22 Mayıs 2025 Perşembe

Korkunun Kıvamı

“Korkunun Kıvamı” Küçürek Öykülerdeki Büyük Dünya

‎“Korkunun Kıvamı” Yazar Ahmet Doğru’nun sekizinci, öykü olarak da ikinci kitabıdır. KDY Yayınları aracılığıyla Ocak 2025’te okurlarıyla buluşturulmuş eser, kırka yakın küçürek öyküden oluşmaktadır. Öyküler ortalama ikişer sayfa hacminde ve toplamda seksen sekiz sayfadır. Kitap ismi olan “Korkunun Kıvamı” kitapta yer alan aynı isimli bir öyküden almaktadır.

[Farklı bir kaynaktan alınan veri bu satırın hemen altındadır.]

theorem witness_OrderWithinARoundIsFree : columnTuples.reverse.Perm columnTuples ∧ diagonalTuples.reverse.Perm diagonalTuples ∧
    Tuple.mk 0 4 8 12 ∈ columnTuples ∧ Tuple.mk 3 4 9 14 ∈ diagonalTuples := by decide

/-- A machine in the other counter mode. -/
def longCounter : State := { loadedZero with config := ⟨.be, .carry64, Config.default.sigma⟩ }

theorem witness_CounterWrapsAloneUnderWrap32 : loadedZero.config.counterMode = .wrap32 := by decide

theorem witness_CounterCarriesUnderCarry64 : longCounter.config.counterMode = .carry64 := by decide

theorem witness_LoadBuildsTheInputState : unloaded.phase = .idle ∧ loadedZero.phase = .idle ∧
    (Beat.word 0x1#386).instr = .load zeroKey zeroNonce 0 ∧ (Beat.call (.load [] [] 0)).instr = .load [] [] 0 := by decide +kernel

theorem witness_LoadOfWrongLengthChangesNothing : loadedZero.phase = .idle ∧
    ((List.replicate 33 (0 : Byte)).length ≠ 32 ∨ zeroNonce.length ≠ 12) ∧
    (zeroKey.length ≠ 32 ∨ (List.replicate 11 (0 : Byte)).length ≠ 12) := by decide

theorem witness_LoadReturnsItsResult : loadedZero.phase = .idle ∧ decode 0x1#386 = .load zeroKey zeroNonce 0 := by decide +kernel

theorem witness_LoadWhileBusyOnlyRecordsItsFault : midGen.phase ≠ .idle ∧ (finalCycle []).phase ≠ .idle ∧
    (Beat.call (.load [] zeroNonce 5)).instr = .load [] zeroNonce 5 := by decide

theorem witness_LoadHidesTheOldBlock : (small .idle 0#5 true true []).phase = .idle := by decide

theorem witness_InitStateIsInjective : ∀ i : Fin 16, 4 ≤ i.val →
    (initState Config.default (Vector.replicate 32 1) (Vector.replicate 12 2) 3)[i] =
      (initState Config.default (Vector.replicate 32 1) (Vector.replicate 12 2) 3)[i] := fun _ _ => rfl

theorem witness_GenWritesOneBlock : loadedZero.phase = .idle ∧ loadedZero.loaded = true := by decide

theorem witness_GenGivesThePublishedZeroBlock : unloaded.phase = .idle ∧ unloaded.config = Config.default := by decide

theorem witness_GenThatCannotRunOnlyRecordsItsFault : midGen.phase ≠ .idle ∧ (finalCycle []).phase ≠ .idle ∧
    unloaded.phase = .idle ∧ unloaded.loaded = false ∧ (Beat.word 0x2#386).instr = .gen := by decide

theorem witness_CounterAdvancesOncePerBlock : unloaded.config.counterMode = .wrap32 ∧ unloaded.phase = .idle := by decide

theorem witness_LongCounterAdvancesOncePerBlock : longCounter.config.counterMode = .carry64 ∧ longCounter.phase = .idle ∧
    longCounter.loaded = true ∧ 2 ^ 64 = counterPeriod longCounter.config.counterMode := by decide

theorem witness_EqualInstancesGiveEqualBlocks : loadedZero.phase = .idle ∧ (small .idle 0#5 true true [.read]).phase = .idle ∧
    loadedZero.loaded = true ∧ (small .idle 0#5 true true [.read]).loaded = true ∧
    loadedZero.config = (small .idle 0#5 true true [.read]).config ∧
    loadedZero.inputState = (small .idle 0#5 true true [.read]).inputState := by decide

theorem witness_AcceptStepStartsAGen : (Beat.word 0x2#386).instr = .gen ∧ loadedZero.phase = .idle ∧ loadedZero.loaded = true ∧
    midGen.phase ≠ .idle ∧ (finalCycle []).phase ≠ .idle ∧ unloaded.phase = .idle ∧ unloaded.loaded = false := by decide

theorem witness_MixStepAppliesOneRound : midGen.phase = .mix ∧ (mixing 0#5 []).phase = .mix ∧ (mixing 19#5 []).rnd = 19#5 ∧
    (Beat.word 0x0#386).instr = .nop ∧ (Beat.word 0x2#386).instr ≠ .nop ∧ (mixing 0#5 []).rnd = 0#5 ∧
    (List.replicate 20 (Beat.call .nop)).length = 20 := by decide

theorem witness_FinalStepPublishesTheBlock : (finalCycle []).phase = .final ∧ (Beat.call .nop).instr = .nop := by decide

theorem witness_SequencerAgreesWithAtomicGen : (Beat.word 0x2#386).instr = .gen ∧
    (List.replicate 20 (Beat.call .nop) ++ [Beat.call .rsvd]).length = 21 ∧
    loadedZero.phase = .idle ∧ loadedZero.rnd = 0#5 ∧ loadedZero.loaded = true ∧
    (∀ b ∈ List.replicate 21 (Beat.call .nop), b.instr = .nop) ∧ 20 ≤ 20 := by decide

theorem witness_TimelineOfOneGen : loadedZero.phase = .idle ∧ loadedZero.loaded = true := by decide

/-- The invariant holds in the middle of a GEN. -/
theorem midGen_inv : Inv midGen where
  faults := List.Pairwise.nil
  idle := by decide
  mix := fun _ => ⟨by decide, rfl⟩
  final := fun h => absurd h (by decide)
  busy := by decide
  valid := fun h => absurd h (by decide)
  unloaded := by decide

theorem witness_WaitEndsWithTheBlockFree : Inv midGen ∧ 19 < midGen.busyCycles := ⟨midGen_inv, by decide⟩

theorem witness_EventsInOneCycle : (finalCycle []).phase = .final ∧ (finalCycle []).valid = false ∧ (Beat.call .gen).instr = .gen ∧
    (Beat.word 0x1#386).instr = .load zeroKey zeroNonce 0 := by decide +kernel

theorem witness_ReadTakesAValidBlockOnly :
    (small .idle 0#5 true true [.read]).pending = .read :: [] ∧ (small .idle 0#5 true true [.read]).valid = true ∧
    (small .idle 0#5 false true [.read]).pending = .read :: [] ∧ (small .idle 0#5 false true [.read]).valid = false := by decide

‎Öykülerde, hayatın bölüm bölüm kesitleri işlenmektedir. Öykülerde belli başlı konuları, temayı şu şekilde sıralayabilirim. “Yazma hakkında, inanç mevzusu, şiir konusu, hastalık hali, deprem, ölüm, Gazze, ramazan ayı, Cuma camii, askıda ekmek” gibi aklıma gelenler olarak bir kısmını sıralayabilirim. Bütün bu hayatın içinden farklı farklı temadaki anlatımlarının ehramının tepesinde hep insan duyarlılığı, duygudaşlığı ve sevgi gibi insani temleri soyut kavramlar olarak görmekteyiz.

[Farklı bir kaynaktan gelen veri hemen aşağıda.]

-- ==== Sys2Proof/Machine/Ops.lean ====
section
/-! DEFINITION. The named operations over storage, cursors, the error record and a message in progress. -/

namespace Sys2Proof.Machine

/-! ## Storage (R32, R70, R72) -/

/-- The written byte at an address; `none` where nothing has been written: what an unlisted address reads as. -/
def memRead : Memory → Nat → Option Byte
  | [], _ => none
  | (a, b) :: m, c => if a = c then some b else memRead m c

/-- Write one byte, keeping the addresses strictly rising. -/
def memWrite : Memory → Nat → Byte → Memory
  | [], c, b => [(c, b)]
  | (a, x) :: m, c, b =>
    if c < a then (c, b) :: (a, x) :: m
    else if a = c then (a, b) :: m
    else (a, x) :: memWrite m c b

/-- The canonical form of a memory: addresses strictly rising. An unlisted address reads as no value, so no entry can
equal what an unlisted address reads as. -/
def memWf (m : Memory) : Bool := decide (m.Pairwise (fun x y => x.1 < y.1))

/-- `BufRead(c)` (R10): the byte last written there, or the free value of a byte nothing has written (R32, R46). -/
def State.bufRead (s : State) (c : Nat) : Byte := (memRead s.buf c).getD (Config.powerOnByte c)

/-- `BufWrite(c, b)` (R10). -/
def State.bufWrite (s : State) (c : Nat) (b : Byte) : State := { s with buf := memWrite s.buf c b }

/-! ## Cursors -/

/-- `len(START, STOP)` (R150). -/
def State.len (s : State) : Nat := ringLen s.params.cap s.start.toNat s.stop.toNat

/-- `space(START, STOP)` (R151). -/
def State.space (s : State) : Nat := ringSpace s.params.cap s.start.toNat s.stop.toNat

/-- Both cursors name storage that exists (R31, R45). -/
def State.cursorsInRing (s : State) : Bool :=
  decide (s.start.toNat < s.params.cap) && decide (s.stop.toNat < s.params.cap)

/-- Go on where every cursor lies in the ring; a byte step elsewhere would touch storage that does not exist (R76, log
entry 9). -/
def onRing (ok : Bool) (k : Out) : Out := if ok then k else .fault .outsideRing

/-- The n bytes at successive ring indices from `c` (R159). Reads have no side effects (R75). -/
def State.ringBytes (s : State) : Nat → Nat → List Byte
  | 0, _ => []
  | n + 1, c => s.bufRead c :: s.ringBytes n (adv s.params.cap c)

/-! ## Responses and errors (R400, R440) -/

/-- End a command with a response, leaving the error record alone (R443). -/
def State.respond (s : State) (status : ErrKind) (result : Result) : State :=
  { s with response := some { status := status, result := result } }

/-- Write the error record (R38, R440). -/
def State.record (s : State) (k : ErrKind) (index addr : Nat) : State :=
  { s with errKind := k, errIndex := BitVec.ofNat 32 index, errAddr := BitVec.ofNat 32 addr }

/-- `raise KIND(index, addr)` (R10, R440): TAKING AN EXCEPTION on this hardware. The error record is written, the
command ends, and the response is the kind with no result. There is no handler and no return from one: the error goes
back to the host at once (R445, R446). -/
def State.raise (s : State) (k : ErrKind) (index addr : Nat) : State :=
  (s.record k index addr).respond k .none

/-- A command of R440 that succeeds writes the record `(NONE, 0, 0)` and responds NONE. -/
def State.complete (s : State) (result : Result) : State :=
  (s.record .none 0 0).respond .none result

/-- `DSTATE <- d` inside a DECODE: the new state is also the next of the command's trace (R310). -/
def State.enter (s : State) (d : DState) : State := { s with dstate := d, trace := s.trace ++ [d] }

/-! ## A message in progress -/

/-- The block inside an ENCODE or DECODE: the registers and the transient state. -/
structure Active where
  st : State
  msg : Message
  deriving DecidableEq, Repr

/-- The end of the range that holds entry `i` (`hi` of R231 and R323). -/
def Message.hi (m : Message) : Nat :=
  match m.inner with
  | [] => m.desc.length
  | l :: _ => l.hi

/-- The index a trailer reports (R237, R325): |DESC| at level 0, the BSC's own index inside. -/
def Message.trailerIndex (m : Message) : Nat :=
  match m.inner with
  | [] => m.desc.length
  | l :: _ => l.index

/-- The entry `enc_range` and `dec_range` take next, or none at the end of the range (R231, R323). -/
def Message.nextEntry (m : Message) : Option Entry := if m.i < m.hi then m.desc[m.i]? else none

/-- `room = space(START, WCUR)` (R155, R233). -/
def Active.room (a : Active) : Nat := ringSpace a.st.params.cap a.st.start.toNat a.msg.cur

/-- `avail = len(RCUR, STOP)` (R156, R322). -/
def Active.avail (a : Active) : Nat := ringLen a.st.params.cap a.msg.cur a.st.stop.toNat

/-- The bytes from RCUR up to STOP. -/
def Active.available (a : Active) : List Byte := a.st.ringBytes a.avail a.msg.cur

/-- The private cursor advances with wrap (R152). -/
def Message.advance (cap : Nat) (m : Message) : Message := { m with cur := adv cap m.cur }

/-- `emit(b)` (R232): write at WCUR, fold into every open level, advance. -/
def Active.emit (a : Active) (b : Byte) : Active where
  st := a.st.bufWrite a.msg.cur b
  msg := (a.msg.foldBody a.st.params.hashMul b).advance a.st.params.cap

/-- `emit_trailer(b)` (R232): the same step, folding into the outer levels only. -/
def Active.emitTrailer (a : Active) (b : Byte) : Active where
  st := a.st.bufWrite a.msg.cur b
  msg := (a.msg.foldTrailer a.st.params.hashMul b).advance a.st.params.cap

/-- A run of `emit` steps (R159). -/
def Active.emitBytes (a : Active) : List Byte → Active
  | [] => a
  | b :: bs => (a.emit b).emitBytes bs

/-- `consume()` (R321) without the byte it returns: fold the byte at RCUR into every open level, advance. -/
def Active.consume (a : Active) : Active :=
  { a with msg := (a.msg.foldBody a.st.params.hashMul (a.st.bufRead a.msg.cur)).advance a.st.params.cap }

/-- `consume_trailer()` (R321): the same step, folding into the outer levels only. -/
def Active.consumeTrailer (a : Active) : Active :=
  { a with msg := (a.msg.foldTrailer a.st.params.hashMul (a.st.bufRead a.msg.cur)).advance a.st.params.cap }

/-- `consume_n(k)` (R321) without the bytes it returns. -/
def Active.consumeN : Nat → Active → Active
  | 0, a => a
  | k + 1, a => Active.consumeN k a.consume

/-- `DSTATE <- d` with a message open. -/
def Active.enter (a : Active) (d : DState) : Active := { a with st := a.st.enter d }

/-- The message stays open: its transient state goes back into the state. -/
def Active.keep (a : Active) : State := { a.st with msg := some a.msg }

/-- A `raise` after seeding: HASH takes HS[0] as it stands and the transient state ends. ENCODE leaves STOP at its last
commit (R239); DECODE goes to Error and leaves START (R327). -/
def Active.fail (a : Active) (k : ErrKind) (index addr : Nat) : State :=
  let s := { a.st with hash := a.msg.hash0, msg := none }
  match a.msg.dir with
  | .enc => s.raise k index addr
  | .dec => (s.enter .error).raise k index addr

/-- ENCODE's success, after the level-0 trailer (R238). STOP has been committed by the trailer. -/
def Active.finishEnc (a : Active) : State :=
  ({ a.st with hash := a.msg.hash0, msg := none }).complete .none

/-- DECODE's success, after the level-0 trailer matched (R326). -/
def Active.finishDec (a : Active) : State :=
  (({ a.st with start := BitVec.ofNat 32 a.msg.cur, hash := a.msg.hash0, msg := none }).enter
    (initialState a.st.dmode)).complete (.values a.msg.vals)

/-- `STOP <- WCUR`, the serializer's commit (R236). -/
def Active.commitStop (a : Active) : Active :=
  { a with st := { a.st with stop := BitVec.ofNat 32 a.msg.cur } }

/-- DEPTH <- DEPTH - 1: the innermost message is closed (R240, R330). -/
def Active.pop (a : Active) : Active := { a with msg := { a.msg with inner := a.msg.inner.tail } }

/-- Close the innermost open message with its trailer in an ENCODE (R237): both bytes or none. -/
def Active.closeEnc (a : Active) : State :=
  if a.room < 2 then a.fail .bufferOverflow a.msg.trailerIndex a.msg.cur
  else
    let h := a.msg.top
    let c := ((a.emitTrailer (trailerLo h)).emitTrailer (trailerHi h)).commitStop
    match a.msg.inner with
    | [] => c.finishEnc
    | _ :: _ => c.pop.keep

/-- Verify and close the innermost open message in a DECODE (R325). The address of INVALID_HASH is the position of the
trailer's low byte. -/
def Active.closeDec (a : Active) : State :=
  let v := a.enter .hash
  if v.avail < 2 then v.fail .bufferUnderflow a.msg.trailerIndex a.msg.cur
  else
    let lo := v.st.bufRead v.msg.cur
    let v1 := v.consumeTrailer
    let hi := v1.st.bufRead v1.msg.cur
    let v2 := v1.consumeTrailer
    if trailerWord lo hi ≠ a.msg.top then v2.fail .invalidHash a.msg.trailerIndex a.msg.cur
    else
      match a.msg.inner with
      | [] => v2.finishDec
      | _ :: _ => (v2.pop.enter .args).keep

/-- The end of a range: the message open at the current DEPTH is closed (R237, R325). -/
def Active.close (a : Active) : State :=
  match a.msg.dir with
  | .enc => a.closeEnc
  | .dec => a.closeDec

end Sys2Proof.Machine
end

‎Öykülerde “sen ve siz” şahıs kipi üzerinden bir anlatım bütünlüğü yer almaktadır. Ayrıca yazar zaman zaman dış anlatıcı olarak da kendisini hissettiriyor. Başka bir ifadeyle anlatımlarda yazarın sesi birinci tekil şahıs olarak duyuluyor diyebiliriz. Şair Ahmet Doğru’nun şiirlerinde ki ses yüksekliğinin yanında öykülerinin daha dinginliğe ulaşmış olduğu, sükûnete kavuşmuş bir tarzda konuların ele alınmış olduğunu söylememiz mümkün. Yani eski zaman dervişi sakinliğinde ve olgunluğunda öykülerin işlenmiş olduğunu söylesek yeridir.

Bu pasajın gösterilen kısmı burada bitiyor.